= Exercise aim =
Repeat, exactly as written, the lines of the records below from the first through the line with "theorem witness_TableMissRaises : missState.sourceReady", but none past it.

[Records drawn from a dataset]
= Beginning of Section =
theorem witness_EscapeCodeword_escapes : isEscapeOf escState.par 16 17 (some 4) (escapeBits 4 1) ∧
    isEscapeOf escState.par (-16) (-127) (some 6) (escapeBits 6 63) ∧ isEscapeOf escState.par 15 15 none [] := by
  refine ⟨?_, ?_, ?_⟩
  · rw [isEscapeOf, if_pos (by decide)]
    exact ⟨4, 1, rfl, by decide +kernel⟩
  · rw [isEscapeOf, if_pos (by decide)]
    exact ⟨6, 63, rfl, by decide +kernel⟩
  · rw [isEscapeOf, if_neg (by decide)]
    exact ⟨rfl, rfl, rfl⟩

theorem witness_CodewordWithoutTable : (next' 1 0).work.eng.bc.err = false := by decide +kernel

theorem witness_CompleteBooksNeverMiss : (b4 31).sourceReady = true ∧
    (Instr.hcw1, spectralBook (b4 31).par 1) ∈ [(Instr.hcw1, spectralBook (b4 31).par 1)] ∧
    (∀ b ∈ [1, 2, 3, 4, 5, 6, 7, 8, 9, 10], (spectralBook (b4 31).par b).walkable) ∧ (b4 31).par.sfcb.walkable ∧
    ∀ b ∈ [1, 2, 3, 4, 5, 6, 7, 8, 9, 10], ∀ e ∈ spectralBook (b4 31).par b, e.code ≠ [] := by decide +kernel

/-- Books that hold one code, so that a 1 is a miss. -/
def missState : State := { next' 1 1 with par := { fixPar with
  hcb := List.replicate 12 [en 1 0 [0, 0]]
  sfcb := [en 1 0 [60]] } }

theorem witness_TableMissRaises : missState.sourceReady = true ∧ [true] ≠ [] ∧
    [true].length = maxCodeLen (spectralBook missState.par 11) ∧ (∀ e ∈ spectralBook missState.par 11, ¬ e.code <+: [true]) ∧
    [true].length = maxCodeLen (spectralBook missState.par 6) ∧
    [true].length = maxCodeLen missState.par.sfcb ∧ (∀ e ∈ spectralBook missState.par 6, ¬ e.code <+: [true]) ∧
    (∀ e ∈ missState.par.sfcb, ¬ e.code <+: [true]) ∧ missState.work.eng.bc.err = false ∧
    missState.work.eng.sourceBits missState.inMem = [true] ++ rest missState 1 := by decide +kernel

theorem witness_ScaleFactorDifferences : (next' 4 0b1100).sourceReady = true ∧ fixPar.sfcb.prefixFree ∧
    en 4 0b1100 [58] ∈ fixPar.sfcb ∧ (next' 4 0b1100).work.eng.sourceBits (next' 4 0b1100).inMem =
      (en 4 0b1100 [58]).code ++ rest (next' 4 0b1100) 4 ∧ (natToBits 9 511).length = 9 ∧
    (next' 9 511).work.eng.sourceBits (next' 9 511).inMem = natToBits 9 511 ++ rest (next' 9 511) 9 := by decide +kernel

/-- The escape sequence of N and offset next, for Q[1] = -16. -/
def escNext (n off : Nat) : State :=
  withQ ({ blank with inMem := Memory.setBits [] 0 0 (escapeBits n off) }.setBc (Cursor.create 0 8)) (quad 3 (-16) 0 0)

theorem witness_EscapeSequence : |(escNext 4 0).work.eng.regs.q 0| ≠ 16 ∧ |(escNext 4 0).work.eng.regs.q 1| = 16 ∧
    (escNext 4 0).sourceReady = true ∧ (escNext 4 0).par.escMaxN = 12 ∧
    (escNext 4 0).work.eng.sourceBits (escNext 4 0).inMem = escapeBits 4 0 ++ rest (escNext 4 0) 5 ∧
    |(escNext 12 4095).work.eng.regs.q 1| = 16 ∧ 4095 < 2 ^ 12 ∧
    (escNext 12 4095).work.eng.sourceBits (escNext 12 4095).inMem = escapeBits 12 4095 ++ rest (escNext 12 4095) 21 := by
  decide +kernel

theorem witness_EscapeSequence_tooLong : |(escNext 13 0).work.eng.regs.q 1| = 16 ∧ (escNext 13 0).sourceReady = true ∧
    4 ≤ (escNext 13 0).par.escMaxN ∧ (escNext 13 0).work.eng.bc.err = false ∧
    (escNext 13 0).work.eng.sourceBits (escNext 13 0).inMem =
      List.replicate ((escNext 13 0).par.escMaxN - 3) true ++ rest (escNext 13 0) 9 := by decide +kernel

theorem witness_SignBits : (withQ (next' 3 0b011) (quad 1 0 2 1)).sourceReady = true ∧
    (natToBits 3 0b011).length = signCount ((withQ (next' 3 0b011) (quad 1 0 2 1)).work.eng.regs.lanes 4) ∧
    (withQ (next' 3 0b011) (quad 1 0 2 1)).work.eng.sourceBits (next' 3 0b011).inMem =
      natToBits 3 0b011 ++ rest (next' 3 0b011) 3 ∧
    (natToBits 1 1).length = signCount ((withQ (next' 1 1) (quad 1 0 2 1)).work.eng.regs.lanes 2) ∧
    (withQ (next' 1 1) (quad 1 0 2 1)).work.eng.sourceBits (next' 1 1).inMem = natToBits 1 1 ++ rest (next' 1 1) 1 := by
  decide +kernel

theorem witness_RvlcEscape : (runs 0 0 2 0b11).work.eng.bc.live = true ∧ fixPar.rvlcEsc.prefixFree ∧ en 2 0b11 [2] ∈ fixPar.rvlcEsc ∧
    Run.bits (runs 0 0 2 0b11).inMem (runs 0 0 2 0b11).work.eng.bc (runs 0 0 2 0b11).work.eng.regs.escRun = (en 2 0b11 [2]).code ++ [] ∧
    fixPar.rvlcEsc ≠ [] ∧
    ∀ e ∈ fixPar.rvlcEsc, ¬ e.code <+: Run.bits (runs 0 0 1 1).inMem (runs 0 0 1 1).work.eng.bc (runs 0 0 1 1).work.eng.regs.escRun := by decide +kernel

/-- T-RV-1, T-RV-4, T-RV-2 and T-RV-3, and an escape run that ends early. -/
theorem witness_RvlcDifference : (runs 3 0b101 0 0).work.eng.bc.live = true ∧ 0 < fixPar.rvlcEscVal ∧ fixPar.rvlcSf.prefixFree ∧
    en 3 0b101 [1] ∈ fixPar.rvlcSf ∧ (1 : Int) ≠ 99 ∧ (1 : Int) ≠ fixPar.rvlcEscVal ∧ (1 : Int) ≠ - fixPar.rvlcEscVal ∧
    Run.bits (runs 3 0b101 0 0).inMem (runs 3 0b101 0 0).work.eng.bc (runs 3 0b101 0 0).work.eng.regs.sfRun = (en 3 0b101 [1]).code ++ [] ∧
    en 4 0b1001 [7] ∈ fixPar.rvlcSf ∧ (7 : Int) = fixPar.rvlcEscVal ∧ fixPar.rvlcEsc.prefixFree ∧
    en 2 0b11 [2] ∈ fixPar.rvlcEsc ∧
    Run.bits (runs 4 0b1001 2 0b11).inMem (runs 4 0b1001 2 0b11).work.eng.bc (runs 4 0b1001 2 0b11).work.eng.regs.sfRun = (en 4 0b1001 [7]).code ++ [] ∧
    Run.bits (runs 4 0b1001 2 0b11).inMem (runs 4 0b1001 2 0b11).work.eng.bc (runs 4 0b1001 2 0b11).work.eng.regs.escRun = (en 2 0b11 [2]).code ++ [] ∧
    (∀ e ∈ fixPar.rvlcEsc, ¬ e.code <+: Run.bits (runs 4 0b1001 1 1).inMem (runs 4 0b1001 1 1).work.eng.bc (runs 4 0b1001 1 1).work.eng.regs.escRun) ∧
    (∀ e ∈ fixPar.rvlcSf, ¬ e.code <+: Run.bits (runs 4 0b1000 0 0).inMem (runs 4 0b1000 0 0).work.eng.bc (runs 4 0b1000 0 0).work.eng.regs.sfRun) ∧
    (∀ e ∈ fixPar.rvlcSf, ¬ e.code <+: Run.bits (runs 2 0b10 0 0).inMem (runs 2 0b10 0 0).work.eng.bc (runs 2 0b10 0 0).work.eng.regs.sfRun) := by
  decide +kernel

theorem witness_VlcFrame : decodeVlc 0b00100000 = some .sfd ∧
    ∃ t, exec .sfd (next' 4 0b1100) = .next t ∧ br t = (-2, 4, false) := ⟨rfl, of_after (by decide +kernel)⟩

/-- T-SF-2: three bands from global_gain 100. -/
theorem witness_ScaleFactorRange :
    ∃ g', scaleFactorData ⟨fixPar, (next' 8 0b01011100).inMem, Config.cfgReset⟩ 100 [[1, 1, 1]] (next' 8 0b01011100).work.eng =
      .ok [[100, 101, 99]] g' := by
  have h : (match scaleFactorData ⟨fixPar, (next' 8 0b01011100).inMem, Config.cfgReset⟩ 100 [[1, 1, 1]]
      (next' 8 0b01011100).work.eng with
    | .ok v _ => v
    | .error _ _ => []) = [[100, 101, 99]] := by decide +kernel
  revert h
  cases scaleFactorData ⟨fixPar, (next' 8 0b01011100).inMem, Config.cfgReset⟩ 100 [[1, 1, 1]]
      (next' 8 0b01011100).work.eng with
  | ok v g' => exact fun h => ⟨g', by simp only at h; rw [h]⟩
  | error c g' => intro h; simp at h

/-! ### Elements -/

/-- The n bits v after a selector, in a buffer of 300 bytes. -/
def long (n v : Nat) : State :=
  { blank with inMem := Memory.setBits [] 0 3 (natToBits n v) }.setBc { Cursor.create 0 300 with pos := 3 }

/-- Three bytes without alignment; 255 bytes with both; two bytes of which the buffer holds one. -/
theorem witness_DataStreamElement : (long 13 0b0000000000011).canRead 13 = true ∧
    (long 13 0b0000000000011).field 5 8 = 3 ∧ (long 13 0b0000000000011).field 4 1 = 0 ∧ 3 + 13 + 8 * 3 ≤ 8 * 300 ∧
    (long 21 0b000011111111100000000).canRead 21 = true ∧ (long 21 0b000011111111100000000).field 5 8 = 255 ∧
    (long 21 0b000011111111100000000).field 4 1 = 1 ∧ (long 21 0b000011111111100000000).field 13 8 = 0 ∧
    8 * ((3 + 21 + 7) / 8) + 8 * 255 ≤ 8 * (long 21 0b000011111111100000000).work.eng.bc.len ∧
    (at' [0x80, 0x02, 7] 3).canRead 13 = true ∧ (at' [0x80, 0x02, 7] 3).field 5 8 = 2 ∧
    (at' [0x80, 0x02, 7] 3).field 4 1 = 0 ∧ 8 * (at' [0x80, 0x02, 7] 3).work.eng.bc.len < 3 + 13 + 8 * 2 := by decide +kernel

/-- A header cut in its count, one cut in its escape, and a set error flag. -/
theorem witness_DataStreamElement_cut : (at' [0x80] 3).canRead 0 = true ∧ (at' [0x80] 3).canRead 13 = false ∧
    (at' [0x80, 0xFF] 3).canRead 13 = true ∧ (at' [0x80, 0xFF] 3).field 5 8 = 255 ∧ (at' [0x80, 0xFF] 3).canRead 21 = false ∧
    ((b4 3).setBc ⟨true, 0, 4, 3, true⟩).work.eng.bc.live = true ∧
    ((b4 3).setBc ⟨true, 0, 4, 3, true⟩).work.eng.bc.err = true := by decide +kernel

/-- No byte, at the end of the buffer; fourteen; the escape with 0, again fourteen; the escape with 255, 269 bytes, the most;
and two bytes that do not fit. -/
theorem witness_FillElement : (at' [0xC0] 3).canRead 4 = true ∧ (at' [0xC0] 3).field 0 4 = 0 ∧
    3 + 4 + 8 * 0 ≤ 8 * (at' [0xC0] 3).work.eng.bc.len ∧ (long 4 14).canRead 4 = true ∧ (long 4 14).field 0 4 = 14 ∧
    (long 12 0b111100000000).field 0 4 = 15 ∧ (long 12 0b111100000000).canRead 12 = true ∧
    (long 12 0b111100000000).field 4 8 = 0 ∧
    (long 12 0b111111111111).field 4 8 = 255 ∧ 3 + 12 + 8 * (15 + 255 - 1) ≤ 8 * (long 12 0xFFF).work.eng.bc.len ∧
    (at' [0xC4, 1] 3).canRead 4 = true ∧ (at' [0xC4, 1] 3).field 0 4 = 2 ∧
    8 * (at' [0xC4, 1] 3).work.eng.bc.len < 3 + 4 + 8 * 2 := by decide +kernel

/-- Three bits left; an escaped count cut by the end. -/
theorem witness_FillElement_cut : (at' [0xC0] 5).canRead 0 = true ∧ (at' [0xC0] 5).canRead 4 = false ∧
    (at' [0xDE] 3).canRead 4 = true ∧ (at' [0xDE] 3).field 0 4 = 15 ∧ (at' [0xDE] 3).canRead 12 = false := by decide +kernel

theorem witness_EndMarker : (b4 32).work.eng.bc.live = true := by decide +kernel

/-- A PCE of two channels with an auxiliary list of each kind, two of the mix-down fields, and a comment of one byte; with an
LFE it has three channels. -/
def somePce (lfe : List Nat) : Pce where
  tag := 15
  objectType := 1
  sfIndex := 4
  front := [⟨false, 1⟩]
  side := []
  back := [⟨false, 2⟩]
  lfe := lfe
  assoc := [3]
  cc := [⟨true, 4⟩]
  monoMixdown := some 5
  stereoMixdown := none
  matrixMixdown := some (3, true)
  comment := [0x41]

/-- Its bits when they begin start bits into the buffer. -/
def pceBits (start : Nat) (p : Pce) : List Bool :=
  p.headBits ++ List.replicate ((8 - (start + p.headBits.length) % 8) % 8) false ++ p.commentBits

theorem isPce_pceBits (start : Nat) (p : Pce) (h : p.fits) : isPce start p (pceBits start p) :=
  ⟨h, _, by simp only [List.length_replicate]; omega, by simp only [List.length_replicate]; omega, rfl⟩

theorem somePce_fits : (somePce []).fits ∧ (somePce [0]).fits := by
  unfold Pce.fits
  decide +kernel

/-- Bits after a selector, with a cursor on them, in the stream of P1 with k channels seen. -/
def elementBits (bits : List Bool) (k : Nat) : State :=
  { opened .decoding [] with
    inMem := Memory.setBits [] 0 3 bits
    work := { (opened .decoding []).work with
      eng := { blank.work.eng with bc := { Cursor.create 0 40 with pos := 3 } }
      ds := { (opened .decoding []).work.ds with channelsSeen := k } } }

/-- Two channels, the most there are, and three. -/
theorem witness_ProgramConfigElement : ∀ x ∈ [([], 2), ([0], 3)], ∀ s ∈ [elementBits (pceBits 3 (somePce x.1)) 0],
    s.work.eng.bc.live = true ∧ s.work.eng.bc.err = false ∧
    s.restBits = pceBits 3 (somePce x.1) ++ s.restBits.drop (pceBits 3 (somePce x.1)).length ∧
    (somePce x.1).channels = x.2 ∧ s.par.maxChannels = 2 := by decide +kernel

theorem witness_ProgramConfigElement_bits : isPce 3 (somePce []) (pceBits 3 (somePce [])) ∧
    isPce 3 (somePce [0]) (pceBits 3 (somePce [0])) :=
  ⟨isPce_pceBits 3 _ somePce_fits.1, isPce_pceBits 3 _ somePce_fits.2⟩

/-- An element of the stream of P1, its cursor after the selector, with k channels seen. -/
def element (l : List Nat) (k : Nat) : State :=
  { opened .decoding l with work := { (opened .decoding l).work with
      eng := { blank.work.eng with bc := { Cursor.create 0 l.length with pos := 3 } }
      ds := { (opened .decoding l).work.ds with channelsSeen := k } } }

/-- The last bit read is the last of the payload. -/
theorem witness_SilentSingleElement : (element [0, 0, 0, 7] 1).canRead 0 = true ∧
    3 + 26 ≤ 8 * (element [0, 0, 0, 7] 1).work.eng.bc.len ∧ (element [0, 0, 0, 7] 1).silentStream 4 ∧
    1 + 1 ≤ (element [0, 0, 0, 7] 1).par.maxChannels ∧ 0 + 1 ≤ (element [0, 0, 0, 7] 1).par.maxElements ∧
    (element [0, 0, 0, 7] 1).work.sc.erFlag 0 = false ∧ (element [0, 0, 0, 7] 1).work.sc.erFlag 1 = false ∧
    (element [0, 0, 0, 7] 1).work.sc.erFlag 2 = false ∧ (element [0, 0, 0, 7] 1).work.sc.upsample = false ∧
    (element [0, 0, 0, 7] 1).par.cap.sbr = false ∧ (element [0, 0, 0, 7] 1).field 26 3 ≠ 6 :=
  ⟨by decide +kernel, by decide +kernel, by unfold State.silentStream; decide +kernel, by decide +kernel,
    by decide +kernel, by decide +kernel, by decide +kernel, by decide +kernel, by decide +kernel⟩

theorem witness_SilentPairElement : (element [0x20, 0, 0, 0, 0, 0, 0, 0] 0).canRead 0 = true ∧
    3 + 49 ≤ 8 * (element [0x20, 0, 0, 0, 0, 0, 0, 0] 0).work.eng.bc.len ∧
    (element [0x20, 0, 0, 0, 0, 0, 0, 0] 0).field 4 1 = 0 ∧ (element [0x20, 0, 0, 0, 0, 0, 0, 0] 0).silentStream 5 ∧
    (element [0x20, 0, 0, 0, 0, 0, 0, 0] 0).silentStream 27 ∧
    0 + 2 ≤ (element [0x20, 0, 0, 0, 0, 0, 0, 0] 0).par.maxChannels ∧
    (element [0x20, 0, 0, 0, 0, 0, 0, 0] 0).work.sc.erFlag 0 = false ∧
    (element [0x20, 0, 0, 0, 0, 0, 0, 0] 0).work.sc.erFlag 1 = false ∧
    (element [0x20, 0, 0, 0, 0, 0, 0, 0] 0).work.sc.erFlag 2 = false ∧
    (element [0x20, 0, 0, 0, 0, 0, 0, 0] 0).work.sc.upsample = false ∧
    (element [0x20, 0, 0, 0, 0, 0, 0, 0] 0).field 49 3 ≠ 6 :=
  ⟨by decide +kernel, by decide +kernel, by decide +kernel, by unfold State.silentStream; decide +kernel,
    by unfold State.silentStream; decide +kernel, by decide +kernel, by decide +kernel, by decide +kernel,
    by decide +kernel⟩

/-- CCE; a channel too many; an element too many. -/
theorem witness_RefusedElements : (element [0, 0, 0, 7] 2).work.eng.bc.live = true ∧
    (element [0, 0, 0, 7] 2).work.eng.bc.err = false ∧
    (element [0, 0, 0, 7] 2).par.maxChannels < (element [0, 0, 0, 7] 2).work.ds.channelsSeen + 1 ∧
    (element [0, 0, 0, 7] 1).par.maxChannels < (element [0, 0, 0, 7] 1).work.ds.channelsSeen + 2 ∧
    ({ element [0, 0, 0, 7] 0 with par := { fixPar with maxElements := 0 } } : State).par.maxElements < 0 + 1 := by
  decide +kernel

/-- The stream of P1 upsampled, with the SbrState INIT allocated for its first element. -/
def upsampled : State :=
  { element [0, 0, 0, 7] 0 with work := { (element [0, 0, 0, 7] 0).work with
      sc := { fixStream with upsample := true }
      ds := { (element [0, 0, 0, 7] 0).work.ds with sbr := [some (SbrState.fresh fixPar)] } } }

/-- Silence read back sample by sample. -/
theorem silence_read (n : Nat) :
    (List.range n).map (fun i => (List.replicate n (0 : Sample)).getD i 0) = List.replicate n 0 :=
  List.ext_getElem (by simp) (by simp [List.getD_eq_getElem?_getD])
= End of Section =
= Response to this exercise =
theorem witness_EscapeCodeword_escapes : isEscapeOf escState.par 16 17 (some 4) (escapeBits 4 1) ∧
    isEscapeOf escState.par (-16) (-127) (some 6) (escapeBits 6 63) ∧ isEscapeOf escState.par 15 15 none [] := by
  refine ⟨?_, ?_, ?_⟩
  · rw [isEscapeOf, if_pos (by decide)]
    exact ⟨4, 1, rfl, by decide +kernel⟩
  · rw [isEscapeOf, if_pos (by decide)]
    exact ⟨6, 63, rfl, by decide +kernel⟩
  · rw [isEscapeOf, if_neg (by decide)]
    exact ⟨rfl, rfl, rfl⟩

theorem witness_CodewordWithoutTable : (next' 1 0).work.eng.bc.err = false := by decide +kernel

theorem witness_CompleteBooksNeverMiss : (b4 31).sourceReady = true ∧
    (Instr.hcw1, spectralBook (b4 31).par 1) ∈ [(Instr.hcw1, spectralBook (b4 31).par 1)] ∧
    (∀ b ∈ [1, 2, 3, 4, 5, 6, 7, 8, 9, 10], (spectralBook (b4 31).par b).walkable) ∧ (b4 31).par.sfcb.walkable ∧
    ∀ b ∈ [1, 2, 3, 4, 5, 6, 7, 8, 9, 10], ∀ e ∈ spectralBook (b4 31).par b, e.code ≠ [] := by decide +kernel

/-- Books that hold one code, so that a 1 is a miss. -/
def missState : State := { next' 1 1 with par := { fixPar with
  hcb := List.replicate 12 [en 1 0 [0, 0]]
  sfcb := [en 1 0 [60]] } }

theorem witness_TableMissRaises : missState.sourceReady = true ∧ [true] ≠ [] ∧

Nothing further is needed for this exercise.